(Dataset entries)
________
-- ==== Sys2Proof/Machine/Flags.lean ====
section
/-! DEFINITION. What is computed from state rather than stored: saturating counters, the FST, event
severities, the stretch factor and the working mask. -/

namespace Sys2Proof.Machine

/-- A counter of `w` bits saturates at its maximum. -/
def sat (w n : Nat) : Nat := min (2 ^ w - 1) n

/-! ### The FST (R40, R41) -/

/-- An FST from its fields (Table 2-1). -/
def fstOf (frame slot fraction : Nat) : Nat := frame * 2 ^ 24 + slot * 2 ^ 16 + fraction

/-- FRACTION from the fabric cycles since the last boundary (R41). -/
def fractionOf (c : Nat) : Nat := min 65535 (c * 65536 / 156250)

/-- The FST at this instant; it reads 0 until the time base is first LOCKED (R44). -/
def TimeBase.fst (t : TimeBase) : Nat :=
  if t.state = .acquiring then 0 else fstOf t.frame t.slot (fractionOf t.cyc)

/-- The FST of the last slot boundary. -/
def TimeBase.boundaryFst (t : TimeBase) : Nat :=
  if t.state = .acquiring then 0 else fstOf t.frame t.slot 0

/-- Slots since frame 0 opened. -/
def TimeBase.slots (t : TimeBase) : Nat := t.frame * 160 + t.slot

/-- Nominal fabric cycles since frame 0 opened. -/
def TimeBase.now (t : TimeBase) : Nat := t.slots * 156250 + t.cyc

/-- FRAME and SLOT of an FST. -/
def frameOf (fst : Nat) : Nat := fst / 2 ^ 24
def slotOf (fst : Nat) : Nat := fst / 2 ^ 16 % 256

/-! ### Status codes (Tables 9-6, 10-5, 15-5 and 15-5-a) -/

namespace Status

abbrev OK : Nat := 0x0000
abbrev NOT_READY : Nat := 0x0001
abbrev NO_OBJECT : Nat := 0x0002
abbrev NOT_PRESENT : Nat := 0x0003
abbrev ACCESS : Nat := 0x0004
abbrev TYPE_MISMATCH : Nat := 0x0005
abbrev VALUE_RANGE : Nat := 0x0006
abbrev VALUE_STATE : Nat := 0x0007
abbrev TX_REQUIRED : Nat := 0x0008
abbrev TX_UNKNOWN : Nat := 0x0009
abbrev TX_CONFLICT : Nat := 0x000A
abbrev TX_LIMIT : Nat := 0x000B
abbrev TX_STATE : Nat := 0x000C
abbrev COMMIT_SLOT : Nat := 0x000D
abbrev COMMIT_REFUSED : Nat := 0x000E
abbrev DOMAIN_CHANGED : Nat := 0x000F
abbrev DOMAIN_INCOMPLETE : Nat := 0x0010
abbrev MESSAGE_INVALID : Nat := 0x0011
abbrev STO_BUSY : Nat := 0x0101
abbrev STO_MODE_REQUIRED : Nat := 0x0102
abbrev STO_SIGNATURE : Nat := 0x0103
abbrev PKG_INVALID : Nat := 0x0104
abbrev STO_TAG_EXISTS : Nat := 0x0105
abbrev STO_FULL : Nat := 0x0106
abbrev STO_DIGEST : Nat := 0x0107
abbrev STO_SOURCE_ERROR : Nat := 0x0108
abbrev STO_NOT_FOUND : Nat := 0x0109
abbrev STO_IN_USE : Nat := 0x010A
abbrev STO_NO_FIT : Nat := 0x010B
abbrev STO_NO_ROOM : Nat := 0x010C
abbrev STO_SHARD_CORRUPT : Nat := 0x010D
abbrev STO_EPOCH_INCOMPATIBLE : Nat := 0x010E
abbrev STO_EPOCH_BUSY : Nat := 0x010F
abbrev STO_STORE_OFF : Nat := 0x0110
abbrev STO_CANCELLED : Nat := 0x0111
abbrev ALREADY_SWITCHED : Nat := 0x0112
abbrev STO_READ_ONLY : Nat := 0x0113
abbrev STO_ABANDONED : Nat := 0x0114
abbrev STO_PARK_AREA : Nat := 0x0115
abbrev ADMITTED : Nat := 0x0201
abbrev ACCEPTED : Nat := 0x0202
abbrev STREAM_IN_USE : Nat := 0x0203
abbrev NO_STREAM : Nat := 0x0204
abbrev STREAM_BUSY : Nat := 0x0205
abbrev BUDGET_EXHAUSTED : Nat := 0x0206
abbrev NO_MODEL : Nat := 0x0207
abbrev INPUT_TOO_LONG : Nat := 0x0208
abbrev CONTEXT_LIMIT : Nat := 0x0209
abbrev ADAPTER_UNKNOWN : Nat := 0x020A
abbrev FIELD_INVALID : Nat := 0x020B
abbrev CLASS0_NO_CAPACITY : Nat := 0x020C
abbrev TIME_HOLDOVER : Nat := 0x020D
abbrev MODEL_SWITCHING : Nat := 0x020E
abbrev INPUT_READ_ERROR : Nat := 0x020F
abbrev COMPLETE : Nat := 0x0210
abbrev CANCELLED : Nat := 0x0211
abbrev ALREADY_COMPLETE : Nat := 0x0212
abbrev CONTEXT_FULL : Nat := 0x0213
abbrev MODEL_SWITCHED : Nat := 0x0214
abbrev WEIGHTS_LOST : Nat := 0x0215
abbrev GROUP_RESET : Nat := 0x0216
abbrev STEP_FAILED : Nat := 0x0217
abbrev LATE_DISCARDED : Nat := 0x0218
abbrev SUPPRESSED : Nat := 0x0219
abbrev PARKED : Nat := 0x021A
abbrev UNPARKED : Nat := 0x021B
abbrev MEM_PARK_FULL : Nat := 0x021C
abbrev CLASS_CHANGED : Nat := 0x021D
abbrev MODULE_EJECTED : Nat := 0x021E
abbrev PARK_FAILED : Nat := 0x021F
abbrev FAB_SLOT_BUSY : Nat := 0x0301
abbrev FAB_SLOT_ACTIVE : Nat := 0x0302
abbrev FAB_STORE_FULL : Nat := 0x0303
abbrev FAB_SLOT_NOT_READY : Nat := 0x0304
abbrev SRV_RING_IN_USE : Nat := 0x0305
abbrev LCE_SPAN_SHAPE : Nat := 0x0306
abbrev LCE_SPAN_IN_USE : Nat := 0x0307
abbrev DSP_TABLE_INVALID : Nat := 0x0308
abbrev HLK_WINDOW_IN_USE : Nat := 0x0309

end Status

/-! ### Events -/

/-- Events of severity 0 and 2; every other code has severity 1 (R622, Table 10-11-a). -/
def noticeCodes : List Nat := [
  0x0605, 0x0606, 0x0607, 0x0702, 0x0706, 0x070B, 0x070C, 0x070D, 0x0803, 0x0804, 0x0901, 0x0907,
  0x0908, 0x0909, 0x0A02, 0x0B02, 0x0B04, 0x0B08, 0x0B09, 0x0B0A, 0x0B0C, 0x0C03, 0x0C04, 0x0C08,
  0x0C09, 0x0C0A, 0x0D07, 0x0D09, 0x0D0A, 0x0E02, 0x0E04, 0x0E05, 0x0E06, 0x0E08, 0x0E09]

def errorCodes : List Nat := [
  0x0104, 0x0105, 0x0503, 0x0603, 0x0608, 0x0704, 0x0707, 0x0904, 0x0A04, 0x0B03, 0x0B07, 0x0B0D,
  0x0C01, 0x0C06, 0x0C07, 0x0D02, 0x0D0B, 0x0D0C, 0x0D0D]

/-- SEVERITY of an event code: 0 notice, 1 warning, 2 error. -/
def severity (code : Nat) : Nat :=
  if noticeCodes.contains code then 0 else if errorCodes.contains code then 2 else 1

/-- The 32 bytes of an event record (R354). -/
def Event.bytes (e : Event) : List Byte :=
  le 8 e.fst ++ le 2 e.code ++ le 1 (severity e.code) ++ le 1 e.group ++ le 4 e.arg0 ++ le 8 e.arg1 ++
    le 8 e.arg2

/-! ### Power (R546, R547) -/

/-- k of σ(C): the smallest from 16 to 48 whose power fits the cap. -/
def sigmaOf (p : Part) (cap : Nat) : Nat :=
  (((List.range 33).map (· + 16)).find? fun k => p.pRest * k + 16 * p.pFab ≤ cap * k).getD 48

/-- ⌈W × σ⌉ with σ = k/16 (R57). -/
def costAt (k w : Nat) : Nat := ceilDiv (w * k) 16

/-! ### Quadrants (R34, Table 16-3) -/

/-- Whether a quadrant in this state is in the working mask. -/
def QuadState.inMask : QuadState → Bool
  | .working | .suspect | .fencing => true
  | .fenced | .unfencing | .off => false

/-- FAB_WORKING_MASK. -/
def Ras.mask (r : Ras) : Nat :=
  ((r.quads.zipIdx).map fun (q, i) => if q.state.inMask then 2 ^ i else 0).sum

/-- FAB_QUADRANTS_WORKING. -/
def Ras.workingQuads (r : Ras) : Nat := (r.quads.filter fun q => q.state.inMask).length

/-- The number of bits set in a mask of eight. -/
def popcount8 (m : Nat) : Nat := ((List.range 8).filter fun i => bit m i).length

/-- The number of bits set in a mask of 64. -/
def popcount64 (m : Nat) : Nat := ((List.range 64).filter fun i => bit m i).length

/-! ### Codes of the states -/

def TbState.code : TbState → Nat
  | .acquiring => 0 | .locked => 1 | .holdover => 2 | .holdoverLimit => 3

def FabState.code : FabState → Nat
  | .empty => 0 | .idle => 1 | .swapping => 2 | .running => 3 | .voiding => 4

def SlotState.code : SlotState → Nat
  | .free => 0 | .loading => 1 | .ready => 2 | .active => 3 | .faulted => 4

def StackState.code : StackState → Nat
  | .off => 0 | .init => 1 | .ready => 2 | .degraded => 3 | .failed => 4

def PageState.code : PageState → Nat
  | .free => 0 | .resident => 1 | .movingOut => 2 | .parked => 3 | .movingIn => 4

def StoreStackState.code : StoreStackState → Nat
  | .off => 0 | .init => 1 | .ready => 2 | .readOnly => 3 | .failed => 4

def SwitchState.code : SwitchState → Nat
  | .idle => 0 | .staging => 1 | .staged => 2 | .switching => 3

def OpState.code : OpState → Nat
  | .idle => 0 | .running => 1 | .done => 2 | .failed => 3

def StreamState.code : StreamState → Nat
  | .pending => 1 | .active => 2 | .idle => 3 | .parked => 4 | .ending => 5

def NodeState.code : NodeState → Nat
  | .opn => 0 | .complete => 1 | .releasing => 2 | .reopening => 3 | .broken => 4

def LaceState.code : LaceState → Nat
  | .off => 0 | .dark => 1 | .training => 2 | .hello => 3 | .up => 4 | .narrow => 5 | .leaving => 6
  | .down => 7

def SpanState.code : SpanState → Nat
  | .forming => 0 | .intact => 1 | .detoured => 2 | .broken => 3

def UplinkState.code : UplinkState → Nat
  | .off => 0 | .down => 1 | .up => 2

def UcieState.code : UcieState → Nat
  | .off => 0 | .training => 1 | .active => 2 | .retrain => 3 | .down => 4

def FieldState.code : FieldState → Nat
  | .off => 0 | .waitBeacon => 1 | .inCycle => 2 | .fault => 3

def TxState.code : TxState → Nat
  | .opn => 1 | .scheduled => 2 | .committed => 3 | .refused => 4 | .rolledBack => 5

def QuadState.code : QuadState → Nat
  | .working => 0 | .suspect => 1 | .fencing => 2 | .fenced => 3 | .unfencing => 4 | .off => 5

def ServiceState.code : ServiceState → Nat
  | .serving => 0 | .noStep => 1 | .outOfService => 2

def DomainState.code : DomainState → Nat
  | .off => 0 | .starting => 1 | .on => 2 | .stopping => 3 | .fault => 4 | .unpopulated => 5

def HotSwap.code : HotSwap → Nat
  | .inService => 0 | .draining => 1 | .readyToRemove => 2

def ModuleState.code : ModuleState → Nat
  | .rom => 0 | .bootFailed => 1 | .bringUp => 2 | .ready => 3 | .serving => 4

def LoadState.code : LoadState → Nat
  | .idle => 0 | .running => 1 | .done => 2 | .failed => 3

def DebugState.code : DebugState → Nat
  | .locked => 0 | .unlockPending => 1 | .unlocked => 2 | .opn => 3

def AttestState.code : AttestState → Nat
  | .idle => 0 | .generating => 1 | .ready => 2

end Sys2Proof.Machine
end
________
◆ **TO DO**
All lines above from the one holding "abbrev COMPLETE : Nat := 0x0210" to the one holding "abbrev PARK_FAILED : Nat := 0x021F", inclusive, are to be copied exactly; no other line is wanted.

◆ **WRITTEN SOLUTION**
abbrev COMPLETE : Nat := 0x0210
abbrev CANCELLED : Nat := 0x0211
abbrev ALREADY_COMPLETE : Nat := 0x0212
abbrev CONTEXT_FULL : Nat := 0x0213
abbrev MODEL_SWITCHED : Nat := 0x0214
abbrev WEIGHTS_LOST : Nat := 0x0215
abbrev GROUP_RESET : Nat := 0x0216
abbrev STEP_FAILED : Nat := 0x0217
abbrev LATE_DISCARDED : Nat := 0x0218
abbrev SUPPRESSED : Nat := 0x0219
abbrev PARKED : Nat := 0x021A
abbrev UNPARKED : Nat := 0x021B
abbrev MEM_PARK_FULL : Nat := 0x021C
abbrev CLASS_CHANGED : Nat := 0x021D
abbrev MODULE_EJECTED : Nat := 0x021E
abbrev PARK_FAILED : Nat := 0x021F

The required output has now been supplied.